Чтобы будущие мизансцены обещали стать естественными, все в декорации должно быть соразмерено с человеком. Конечно, это в первую очередь задача художника. Но художник не настолько вплотную соприкасается с человеческим материалом, как режиссер. Потому, принимая работу художника, режиссер должен оценивать все и с точки зрения этого критерия.

Размер и высота окон, дверей, стульев, столов — все это должно быть, во-первых, удобно актеру, органически сливаться с ним, во-вторых, отвечать художественной задаче: в одном случае подчеркивать значительность человека рядом с этими предметами, в другом — значительность обстановки, в которой находится человек.

Что касается акустики, то и об этом нужно думать режиссеру с художником с самого начала. На особо неудобных в акустическом отношении сценах это вырастает в целую проблему. Иногда элементы декорации используются как акустические отражатели на определенных планах. Однако и при работе в самых благополучных условиях режиссеру необходимо проверять, не таит ли в себе макет недочетов с точки зрения и акустики, и обозреваемости. «Надо уметь справляться и победить условности сцены. Они требуют, чтобы актер в главный момент роли принужден был стоять по возможности так, чтоб можно было видеть его лицо. Это условие надо однажды и навсегда принять. А раз что актер должен быть по возможности повернут к зрителям и этого положения изменить нельзя, то ничего не остается, как соответственно изменять положение декораций и планировки сцены» .

Станиславский любил игровые точки декорации. Он называл их опорными точками. Они также должны входить в ассортимент заказа режиссера художнику.

Что же это за точки? Во-первых, это композиционные центры, принципиально определяющие планировку мизансцен. Во-вторых, обыгрываемые детали декорации.

Затем — мебель. Предметы, стоящие слишком далеко от зрителя, уводят игровые точки так, что все слишком углубляется.
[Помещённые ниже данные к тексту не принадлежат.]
/-- R63, in the formats of R64 to R66: the opcode alone says which command a whole run of words is, and every other
value is reserved. -/
def Obligations.OpcodeSelectsCommand : Prop :=
  ∀ (hdr : Word) (rest : List Word),
    (hdr.extractLsb' 24 8 = 0x01 → ∀ rs : Word,
      decode (hdr :: rs :: rest) = .command (.config (hdr.extractLsb' 16 8) (hdr.extractLsb' 0 16) rs) rest) ∧
    (∀ pw : List Word, pw.length = (hdr.extractLsb' 0 16).toNat ⌈/⌉ 4 →
      let B := unpackPayload (hdr.extractLsb' 0 16).toNat pw
      (hdr.extractLsb' 24 8 = 0x02 → ∀ seed : Word,
        decode (hdr :: seed :: (pw ++ rest)) = .command (.hash (hdr.extractLsb' 16 8) seed B) rest) ∧
      (hdr.extractLsb' 24 8 = 0x03 → decode (hdr :: (pw ++ rest)) = .command (.add (hdr.extractLsb' 16 8) B) rest) ∧
      (hdr.extractLsb' 24 8 = 0x04 →
        decode (hdr :: (pw ++ rest)) = .command (.query (hdr.extractLsb' 16 8) B) rest)) ∧
    (hdr.extractLsb' 24 8 ∉ [0x01, 0x02, 0x03, 0x04] → decode (hdr :: rest) = .reserved (hdr.extractLsb' 24 8) rest)

/-- R67: the words of a payload, their lanes, the zero padding a host should send, unpacking by lane, and that two
commands differing only in padding lanes behave identically. -/
def Obligations.PayloadPackingAndPadding : Prop :=
  (∀ B : List Byte, (packPayload B).length = B.length ⌈/⌉ 4 ∧
    ∀ i, i < 4 * (packPayload B).length →
      ((packPayload B).getD (i / 4) 0).extractLsb' (8 * (i % 4)) 8 = B.getD i 0) ∧
  (∀ (n : Nat) (ws : List Word), n ≤ 4 * ws.length → (unpackPayload n ws).length = n ∧
    ∀ i, i < n → (unpackPayload n ws)[i]? = some ((ws.getD (i / 4) 0).extractLsb' (8 * (i % 4)) 8)) ∧
  (∀ (s : State) (hdr : Word) (operand pw pw' rest : List Word),
    hdr.extractLsb' 24 8 ∈ [0x02, 0x03, 0x04] →
    operand.length = (if hdr.extractLsb' 24 8 = 0x02 then 1 else 0) →
    pw.length = (hdr.extractLsb' 0 16).toNat ⌈/⌉ 4 → pw'.length = pw.length →
    (∀ i, i < (hdr.extractLsb' 0 16).toNat →
      (pw.getD (i / 4) 0).extractLsb' (8 * (i % 4)) 8 = (pw'.getD (i / 4) 0).extractLsb' (8 * (i % 4)) 8) →
    step { s with cmd := hdr :: (operand ++ pw ++ rest) } = step { s with cmd := hdr :: (operand ++ pw' ++ rest) })

/-- Which command a line of the textual notation stands for and exactly when it stands for one (section 6 of
30_encoding.md), form by form: `size` below 2^32, `k` below 256, `seed` modulo 2^32, text as the ASCII codes of its
characters in order, a payload of at most 65535 bytes, every must-be-zero field 0. A line assembles exactly when it
stands for a command, to the words of that command, and they decode to it. The tree the line is given as is the model's
form (log entry 12). -/
def Obligations.AssembledLineDecodes : Prop :=
  (∀ bs p : List Byte, asmBytes (.hex bs) = some p ↔ p = bs) ∧
  (∀ (cs : List Char) (p : List Byte), asmBytes (.text cs) = some p ↔
    (∀ c ∈ cs, c.toNat < 128) ∧ p.map BitVec.toNat = cs.map Char.toNat) ∧
  (∀ (size k : Nat) (i : Instr), asmInstr (.config size k) = some i ↔
    size < 2 ^ 32 ∧ k < 256 ∧ ∃ kf rs, i = .config kf 0 rs ∧ kf.toNat = k ∧ rs.toNat = size) ∧
  (∀ (seed : Int) (b : AsmBytes) (i : Instr), asmInstr (.hash seed b) = some i ↔
    ∃ p sd, asmBytes b = some p ∧ p.length ≤ 65535 ∧ i = .hash 0 sd p ∧ (sd.toNat : Int) = seed % 2 ^ 32) ∧
  (∀ (b : AsmBytes) (i : Instr), asmInstr (.add b) = some i ↔
    ∃ p, asmBytes b = some p ∧ p.length ≤ 65535 ∧ i = .add 0 p) ∧
  (∀ (b : AsmBytes) (i : Instr), asmInstr (.query b) = some i ↔
    ∃ p, asmBytes b = some p ∧ p.length ≤ 65535 ∧ i = .query 0 p) ∧
  (∀ (l : AsmLine) (ws : List Word), assemble l = some ws ↔ ∃ i, asmInstr l = some i ∧ ws = encode i) ∧
  (∀ (l : AsmLine) (ws rest : List Word), assemble l = some ws →
    ∃ i, asmInstr l = some i ∧ i.WellFormed ∧ fieldOk i = true ∧ decode (ws ++ rest) = .command i rest)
Расстановка мебели на первом плане не всегда бывает логичной. И обладает еще одним недостатком: она как бы перерезывает фигуру человека, стоящего за ней, пополам. Вместо человека во весь рост мы воспринимаем фигуру уродливого кентавра с человеческим верхом и ножками стола или стула — этакий «человекостол» или «человекостул».

Игровое пространство на первом плане может быть подкреплено отдельными предметами мебели, нахождение которых здесь логично и в то же время за которыми игровое пространство не представляет особой ценности.

Многое еще можно было бы сказать о мизансценическом потенциале декорации, но... вперед — к спектаклю!

3.

Итак, встреча с художником позади. И не одна. Режиссер уже видел его первоначальные наброски и предварительную выгородку для будущего макета. Долго сидели, фантазировали, уточняли детали.

Еще через день перечли вместе пьесу, останавливаясь, обсуждая каждую частность выгородки; нашли принцип решения спектакля в костюмах и реквизите, сделали списки необходимых вещей: что купить, что заказать по эскизу.

Полезно на этом этапе вместе с художником произвести «ревизию» складов театра, посмотреть, нет ли подходящей мебели, костюмов, предметов реквизита из числа неиспользуемых в других спектаклях, которые могли бы вписаться в художественное решение спектакля. Это удешевит и ускорит производственную работу, разбудит фантазию режиссера и художника, даст возможность уже с первых репетиций, если надо, пользоваться реквизитом. Особенно ценны здесь не бутафорские, а натуральные вещи. (Некоторые из них бывают хрупки, и их нельзя эксплуатировать на протяжении всего репетиционного процесса, но достаточно поработать с такой вещью один-два раза, чтобы она хорошо вошла в партитуру спектакля.)

Ю.МОЧАЛОВ

Мизансцена и свет

Мизансцена и свет

1.

Не лишне рассмотреть также, в какой взаимной зависимости находятся мизансцена и другие компоненты, вплетающиеся в будущий спектакль в период сценических репетиций.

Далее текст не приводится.